Командир эскадрильи успел полюбить Чкалова, оценить его природную одаренность. И в душе он был согласен с ним. Но воздушные эксперименты вызвали бы подражание, которое могло кончиться аварией. Виртуозное мастерство Чкалова было не по плечу многим летчикам.

Командиру оставалось одно: дружески уговаривать своего питомца, а если тот все же нарушал дисциплину – взыскивать с него.

Пять суток гауптвахты за фигурный пилотаж на старом «Ньюпоре» только открыли список взысканий.

Требовательный командир не прощал нарушений устава, но в то же время он понимал стремление талантливого пилота к новаторству, страстную его любовь к авиации. Чкалов чувствовал моральную поддержку командира эскадрильи даже в тех случаях, когда тот давал ему очередной нагоняй или отправлял на гауптвахту.

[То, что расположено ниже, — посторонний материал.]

-- ==== Sys2Proof/Machine/Rfe.lean ====
section
/-! DEFINITION. The commands of the raw front-ends: line reads, parameter sets, taps, statistics and metadata (chapter 10). -/
namespace Sys2Proof.Machine
open Sys2Proof

/-! ## RFE_LINE_READ (R231, R241, R243, R303) -/

/-- The camera whose frames an RFE is processing: the one with an unfinished frame that started on it. -/
def State.rfeCam (s : State) (r : Nat) : Option Nat :=
  (List.range 16).find? fun c => match (s.cams.at c).frames.head? with
    | some f => !f.dropped && f.rfe == r
    | none => false

/-- Row-groups that became ready as the rows went from `n0` to `n1` take their deadlines; those of a camera on the network path join
the SNE's list (R303, R304). -/
def State.readyNet (s : State) (c n0 n1 : Nat) : State :=
  s.modCam c fun k =>
    match k.net, k.frames with
    | some n, f :: _ =>
      if f.stripes = 0 then k
      else
        let h := bH k.bind
        let r0 := readyGroups h n.vb n0
        let r1 := readyGroups h n.vb n1
        let n2 := (List.range (r1 - r0)).foldl (fun (n : Net) i =>
          let d := max s.now n.lastDeadline + 16 * fld n.bindRec 4 4
          { n with lastDeadline := d
                   groups := if n.active && !f.classical && f.switchUnit.isNone then
                       n.groups ++ [{ index := r0 + i, ready := s.now, deadline := d }] else n.groups }) n
        { k with net := some n2 }
    | _, _ => k

/-- Where the line that a camera's RFE reads next stands in its line buffer. -/
def fifoAddr (k : Cam) : Nat := k.fifoPlace ((k.frames.head?.map (·.rows.length)).getD 0)

/-- The codes of the line an RFE reads, and whether it had to be repaired: from the FIFO as they arrived, from the ring through the
pixel path's DMA engine (R241, R243); a line lost in a failed engine is repaired (R448). -/
def State.lineCodes (s : State) (c : Nat) (l : Line) (err : ReadErr) : Option (List Nat) × State :=
  let k := s.cams.at c
  if l.lost then (none, s)
  else match l.slot with
  | none =>
    let a := fifoAddr k
    let s1 := if err = .uncorrectable then s.strike a else s
    if s1.isBad a k.lineBytes then (none, s1.countUncorrectable 0x0902 a k.rfe) else (some l.codes, s1.noteCorrected err a)
  | some i =>
    let sp := ringSpan k.bind i
    let a := bSpill k.bind + sp.1
    let r := s.readMeet (initDma s.pixelDma) a sp.2.1 err
    if r.2.1 ≠ 0 then (none, r.2.2)
    else (some (((unpackRaw (bDepth k.bind) r.1).drop sp.2.2).take (bW k.bind)), r.2.2)

/-- The group that a tap feeds under GROUP. -/
def State.tapMc (s : State) (d : Bytes) : Option McGroup := (aGet s.bf.groups (tapGroup d)).bind fun q => if q.isTap then some q else none

/-- A group under HOLD_SHED or HOLD_STRICT waits for a credit of some receiver (R53, R55). -/
def State.groupHolds (s : State) (q : McGroup) : Bool :=
  q.policy != 1 && q.holdLimit != 0 && (List.range q.recvN).any fun r => match q.recvs[r]? with
    | some v => !v.todo.isEmpty && s.beaconValue (q.creditBeacon r) == 0
    | none => false

/-- A hold of a tap's group holds the RFE's outputs (R55, R281): all but those of tap `own`, whose units accumulate while its other receivers are
served. -/
def State.rfeHeld (s : State) (f : Frame) (own : Option Nat) : Bool :=
  (List.range 4).any fun i =>
    let d := f.taps.at i
    some i != own && !d.isEmpty && tapEnable d && tapDest d == 1 && match s.tapMc d with
      | some q => s.groupHolds q
      | none => false

/-- The RFE reads its next line, in arrival order; a hold of its outputs holds it too, and ingress spills (R281). -/
def rfeLineReadEffect (t r : Nat) (err : ReadErr) (s0 : State) : State :=
  let s := s0.at t
  match s.rfeCam r with
  | none => s
  | some c =>
    let k := s.cams.at c
    match k.lines, k.frames with
    | l :: ls, f :: _ =>
      if !s.active || (s.rfe.at r).failed || l.frame != f.num || s.rfeHeld f none then s
      else
        let x := s.lineCodes c l err
        let row := x.1.getD (f.rows.getLast?.getD (List.replicate (bW k.bind) k.profile.black))
        let bad := x.1.isNone
        let s1 := x.2.modCam c fun k => { k.modHead fun f => { f with
          rows := f.rows ++ [row], repaired := f.repaired || bad, repairedLines := f.repairedLines + b2n bad } with lines := ls }
        let s2 := if l.slot.isSome then s1.spillNext c else s1
        (s2.readyNet c f.rows.length (f.rows.length + 1)).returnGroups c (k.groupsN)
    | _, _ => s

/-- RFE_LINE_READ (R241). -/
def execRfeLineRead (t r : Nat) (err : ReadErr) (s : State) : Out := .next (rfeLineReadEffect t r err s)

/-! ## Parameter sets (R250, R276, R277) -/

/-- A submission is refused: counted, and the status the RFE reports last (R276). -/
def State.refusePset (s : State) (r status : Nat) : State :=
  s.modRfe r fun x => { x with rejects := satInc 8 x.rejects, lastStatus := status }

/-- A set is discarded: counted and logged (R277). -/
def State.rejectPset (s : State) (r status : Nat) : State := (s.refusePset r status).note status 3 r

/-- The camera bound to an RFE. -/
def State.camOfRfe (s : State) (r : Nat) : Option Nat :=
  (List.range 16).find? fun c => (s.cams.at c).bound && (s.cams.at c).rfe == r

Каждый полет Чкалова, выходивший из обычных рамок, вызывал у командира серьезный интерес. Он старался вникнуть в причины нарушения устава. Так поступил он и после полета под аркой Троицкого моста в Ленинграде. Этот исключительный воздушный эксперимент не был случайным, он имел свою историю.

Ленинградская истребительная эскадрилья славилась учебно-боевой подготовкой. Ее летчики безукоризненно выполняли сложные фигуры высшего пилотажа. Единственно, что им плохо удавалось, – это правильно рассчитывать скорость и угол планирования при посадке самолета с выключенным мотором на точность.

С таким важным пробелом в боевой подготовке не хотели мириться ни командир, ни летчики. Для тренировки командир приказал поставить на аэродроме легкие ворота из тонких шестов. Взамен верхней перекладины висела полоса марли. Высота этих ворот равнялась десяти, а ширина – двадцати метрам. Планирующий на аэродром самолет должен был пройти в ворота, не задев марли.

Теперь могут показаться чересчур примитивными и даже смешными и самодельные ворота на военном аэродроме и марля, но по тем временам это никого не удивляло, а, напротив, говорило о находчивости и сметке людей эскадрильи, о горячем их желании сделать все для повышения своего летного мастерства. Чкалову очень нравилось это упражнение. Он проделывал его много раз и всегда с успехом.

Тренировочный полет через ворота навел Чкалова на мысль о чрезвычайной важности искусства точного маневра для будущих воздушных боев. Чтобы проверить себя, он и решил пролететь под аркой Троицкого моста. Малейшая ошибка в управлении машиной грозила здесь гибелью.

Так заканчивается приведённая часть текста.